/-- The header check of R116, R180 and R236 on FLP-A, but for a missing tone map. -/
def State.headerOk (s : State) (r : Recep) (word : Nat × Bool) (f : RxFrame) : Bool :=
  crcHdr f && decide (f.cls ≤ 4) && f.cls == word.1 &&
  decide (f.cgFirst ≤ f.cgLast ∧ s.fld F.MDM_BANDSTAT_MASK_LO r.fg ≤ f.cgFirst ∧ f.cgLast ≤ s.fld F.MDM_BANDSTAT_MASK_HI r.fg) &&
  word.2 == extendedMcs f.mcs && !(twoStreams f.mcs && (f.src == 0xFFFF || f.dst == 0xFFFF)) && ftypeListed f.cls f.ftype &&
  (f.cls != 2 || (decide (3 ≤ f.mcs ∧ f.mcs ≤ 5) && !f.stream && decide (f.nsym + 1 + f.nsnd ≤ 512)))

/-- The check of NSYM (R116): the count of R124 for LEN; of a stream frame a valid NIDX and the NSYMMAX of the grant of SRC to the module. -/
def State.nsymOk (s : State) (r : Recep) (f : RxFrame) : Bool :=
  if f.stream then decide (f.len / 4096 % 32 ≤ 18) && f.dst == 0 && (s.streamGrant f.src).map Grant.nsymMax == some (f.nsym + 1)
  else s.rxNsym r f == some (f.nsym + 1)

/-- The header check of R206 on a line link; no FLP-B tone map is ever held (log entry 189). -/
def State.lineHeaderOk (s : State) (r : Recep) (word : Nat × Bool) (f : RxFrame) : Bool :=
  crcHdr f && decide (f.cls ≤ 2) && f.cls == word.1 && decide (f.cgFirst ≤ f.cgLast ∧ f.cgLast ≤ 60) && decide (4 ≤ f.mcs ∧ f.mcs < 24) &&
  !f.stream && (decide (f.dst < 1024) || f.dst == 0xFFFF) && !(twoStreams f.mcs && (f.src == 0xFFFF || f.dst == 0xFFFF)) &&
  s.rxNsym r f == some (f.nsym + 1)

/-- What a header says: it passes, it fails, or only the tone map it names is not held. -/
inductive HeaderVerdict where
  | passes | fails | lacks (tmid : Nat)
  deriving DecidableEq, Repr

/-- The judgement of a header: the offset acquired, a sync word accepted, the checks of R116 or R206. -/
def State.header (s : State) (r : Recep) (f : RxFrame) : HeaderVerdict :=
  let a := s.air r.fg
  match s.acquire r.fg f.ppm f.snr, syncAccept (s.syncTol r.fg) ((a.expected (s.seed r.fg)).map fun w => (w.1, w.2.1, a.distance f.word w.2.2)) with
  | some _, some w =>
    if 8 ≤ r.fg then (if s.lineHeaderOk r w f then .passes else .fails)
    else if s.headerOk r w f = false then .fails
    else if 24 ≤ f.mcs ∧ (s.ulNamed f.src f.tmid f.mcs).isNone = true then .lacks f.tmid
    else if s.nsymOk r f then .passes else .fails
  | _, _ => .fails

/-! ## Streams (R126, R127, R132, R264) -/

/-- NIDX, GIDX and the first super-block of a stream frame, as depth, group size and number modulo 512 (R127). -/
def streamShape (f : RxFrame) : Nat × Nat × Nat := (depths.getD (f.len / 4096 % 32) 1, 2 ^ (f.len / 512 % 8), f.len % 512)

/-- The whole super-blocks of a stream frame with the soft values of their positions. -/
def State.superBlocks (s : State) (r : Recep) (f : RxFrame) : List (List Int) :=
  let size := 1944 * (streamShape f).2.1
  let pos := s.positions r f
  (List.range (pos.length / size)).map fun i => (pos.drop (i * size)).take size

/-- The stream of a source. -/
def State.streamOf (s : State) (src : Nat) : Option StreamRx := Tab.get (fun _ => none) s.rx.streams src

/-- The frame a stream frame with a lost header is taken for (R132): SEQ and super-block follow on, the other fields are those of the frame
before, the samples are its own. -/
def predicted (p : StreamRx) (blocks : Nat) (f : RxFrame) : RxFrame :=
  { p.last with
    seq := (p.last.seq + 1) % 2 ^ 32, len := p.last.len / 512 * 512 + (p.last.len + blocks) % 512,
    soft := f.soft, hits := f.hits, devs := f.devs, packets := f.packets, meas := f.meas, mimo := f.mimo, port := f.port }

/-- The source whose stream has a frame due where a reception starts: that of the allocation that opened it, or any (R132). -/
def State.streamAt (s : State) (r : Recep) : Option Nat :=
  match r.origin with
  | .stream src => some src
  | _ => (s.rx.streams.find? fun p => s.streamDue r.fg p.1 r.start).map Prod.fst

/-- A frame as it is judged: where its own header fails and a stream frame is due there, with a predicted header and the ε of the frame before
(R132). -/
def State.readFrame (s : State) (r : Recep) (f : RxFrame) : RxFrame × Option Int :=
  match s.header r f with
  | .fails => match (s.streamAt r).bind s.streamOf with
    | some p => if r.fg < 8 ∧ r.std = false then (predicted p (s.superBlocks r p.last).length f, some p.eps) else (f, none)
    | none => (f, none)
  | _ => (f, none)

/-- A stream frame's super-blocks entered; 512 numbers are kept apart (R127). -/
def State.enterStream (s : State) (r : Recep) (f : RxFrame) : State :=
  let b := s.superBlocks r f
  let first := (streamShape f).2.2
  let old := match s.streamOf f.src with
    | none => []
    | some p => p.blocks
  let nums := (List.range b.length).map fun i => (first + i) % 512
  let p : StreamRx := { fg := r.fg, last := f, start := stampNs r.start, fin := rxEnd r f, eps := r.eps,
                        blocks := (old.filter fun x => !nums.contains x.1) ++ nums.zip b }
  { s with rx := { s.rx with streams := Tab.set (fun _ => none) s.rx.streams f.src (some p) } }

/-- The soft values of codeword `c` of a stream, descrambled with its own number (R126, R127); a position never received has none. -/
def streamWord (p : StreamRx) (c : Nat) : List Int :=
  let x := streamShape p.last
  let g := x.2.1
  ((scrambler (scrambleSeed (c % 2 ^ 32)) 1944).zipIdx).map fun b =>
    let pos := streamPos g x.1 c b.2
    let block := ((p.blocks.find? fun y => y.1 == pos / (1944 * g) % 512).map Prod.snd).getD []
    let v := block.getD (pos % (1944 * g)) 0
    if b.1 then -v else v

/-- The information bits of codewords `first` to `last` of a stream behind their pointers, where every one decodes (R264). -/
def streamBits (p : StreamRx) (first last : Nat) : Option (List Bool) :=
  let w := (List.range (last + 1 - first)).map fun i => Config.ldpcWord (codeRate p.last.mcs) (streamWord p (first + i))
  if w.all Prod.snd then some (w.flatMap fun x => x.1.drop 16) else none

/-- The header that secures a stream packet (R264): CLASS 0, FTYPE 3, its SEQ, DST 0x0000, SEC and STREAM set, its LEN. -/
def packetHeader (src : Nat) (k : Packet) : Header :=
  { cls := 0, ftype := 3, src := src, dst := 0, seq := k.seq, len := k.len, sec := true, stream := true }

/-! ## HARQ (R134, R135, R168) -/

/-- The key of a buffer: (SRC, HARQ_ID), the sources of line link n lying above 65 536 × (n + 1) (R135, R208). -/
def harqKey (fg : Nat) (f : RxFrame) : Nat := (f.src + if fg < 8 then 0 else 65536 * (fg - 7)) * 16 + f.harq % 16

def State.harqOf (s : State) (k : Nat) : Option Harq := Tab.get (fun _ => none) s.rx.harq k

def State.setHarq (s : State) (k : Nat) (h : Option Harq) : State :=
  { s with rx := { s.rx with harq := Tab.set (fun _ => none) s.rx.harq k h } }

/-- Whether a transmission may join a buffer: same SEQ and code rate, within 30 s of line time (R168). -/
def joins (h : Harq) (f : RxFrame) (line : Stamp) : Bool :=
  h.seq == f.seq && h.rate == codeRate f.mcs &&
    decide (stampNs line ≤ stampNs h.first + 30000000000 ∧ stampNs h.first ≤ stampNs line + 30000000000)

/-- Bytes of soft values held: one for each codeword bit. -/
def State.harqBytes (s : State) : Nat := (s.rx.harq.map fun p => match p.2 with
  | none => 0
  | some h => h.soft.length).sum

/-- The oldest buffer. -/
def State.oldestHarq (s : State) : Option Nat :=
  (s.rx.harq.foldl (fun (m : Option (Nat × Nat)) p => match p.2, m with
    | none, _ => m
    | some h, none => some (p.1, stampNs h.first)
    | some h, some x => if stampNs h.first < x.2 then some (p.1, stampNs h.first) else m) none).map Prod.fst

/-- Buffers discarded, oldest first, until the soft values fit the HARQ share of the memory (R135). -/
def State.fitHarq (s : State) : Nat → State
  | 0 => s
  | n + 1 =>
    if s.harqBytes ≤ s.plc.harqMib * 2 ^ 20 then s
    else match s.oldestHarq with
      | none => s
      | some k => (s.setHarq k none).fitHarq n

/-- The soft values a transmission is decoded from: with those of its buffer where it joins one, else its own (R135, R168). -/
def State.combined (s : State) (r : Recep) (f : RxFrame) : List Int :=
  match s.harqOf (harqKey r.fg f) with
  | none => s.codeSoft r f
  | some h => if joins h f r.start then softSum h.soft (s.codeSoft r f) else s.codeSoft r f

/-- HARQ_COMBINE (R135, R168): the buffer after a transmission that did not decode. A matching buffer takes the transmission, and the first line time
moves with one that was earlier on the line (log entry 180); a buffer of the same SEQ and another code rate is discarded, and so is any other that
lies before the transmission in line time, else the transmission is decoded alone and leaves the buffer. A stream frame has none (R127). -/
def State.harqKeep (s : State) (r : Recep) (f : RxFrame) : State :=
  let line := r.start
  let k := harqKey r.fg f
  let fresh : Harq := { seq := f.seq, rate := codeRate f.mcs, first := line, last := line, parts := 1, soft := s.codeSoft r f }
  let start : State → State := fun s => if f.txn = 3 then s.setHarq k none else
    let s1 := s.setHarq k (some fresh); s1.fitHarq s1.rx.harq.length
  if f.stream then s
  else match s.harqOf k with
  | none => start s
  | some h =>
    if joins h f line then
      if f.txn = 3 then s.setHarq k none
      else s.setHarq k (some { h with parts := h.parts + 1, first := if Stamp.le line h.first then line else h.first,
                                      last := if Stamp.le h.last line then line else h.last, soft := s.combined r f })
    else if (h.seq = f.seq ∧ h.rate ≠ codeRate f.mcs) ∨ stampNs h.last < stampNs line then start (s.setHarq k none)
    else s

/-- The buffer after a transmission that ends OK or AUTH_FAIL: discarded where it is that frame's, or where the transmission is of
another frame and later than every one in it (R135, R168). -/
def State.harqDrop (s : State) (r : Recep) (f : RxFrame) : State :=
  if f.stream then s
  else match s.harqOf (harqKey r.fg f) with
  | none => s
  | some h => if h.seq = f.seq ∨ stampNs h.last < stampNs r.start then s.setHarq (harqKey r.fg f) none else s

/-! ## Outcomes (R137) -/

/-- The header of the frame inside a relay frame; none of any other frame (R277). -/
def innerOf (f : RxFrame) : Option InnerHdr := if f.cls = 4 then some (f.inner.getD {}) else none

/-- The source whose key and sequence state apply: the end node of a relay frame, else SRC (R277). -/
def sourceOf (f : RxFrame) : Nat :=
  match innerOf f with
  | none => f.src
  | some i => i.src

/-- CLASS and FTYPE of what a frame brings: those of the inner frame of a relay frame. -/
def kindOf (f : RxFrame) : Nat × Nat :=
  match innerOf f with
  | none => (f.cls, f.ftype)
  | some i => (i.cls, i.ftype)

* * *

Exercise description:
Of the entries above, how many lines hold the word "nums"? Give back only that number.

Written reply:
2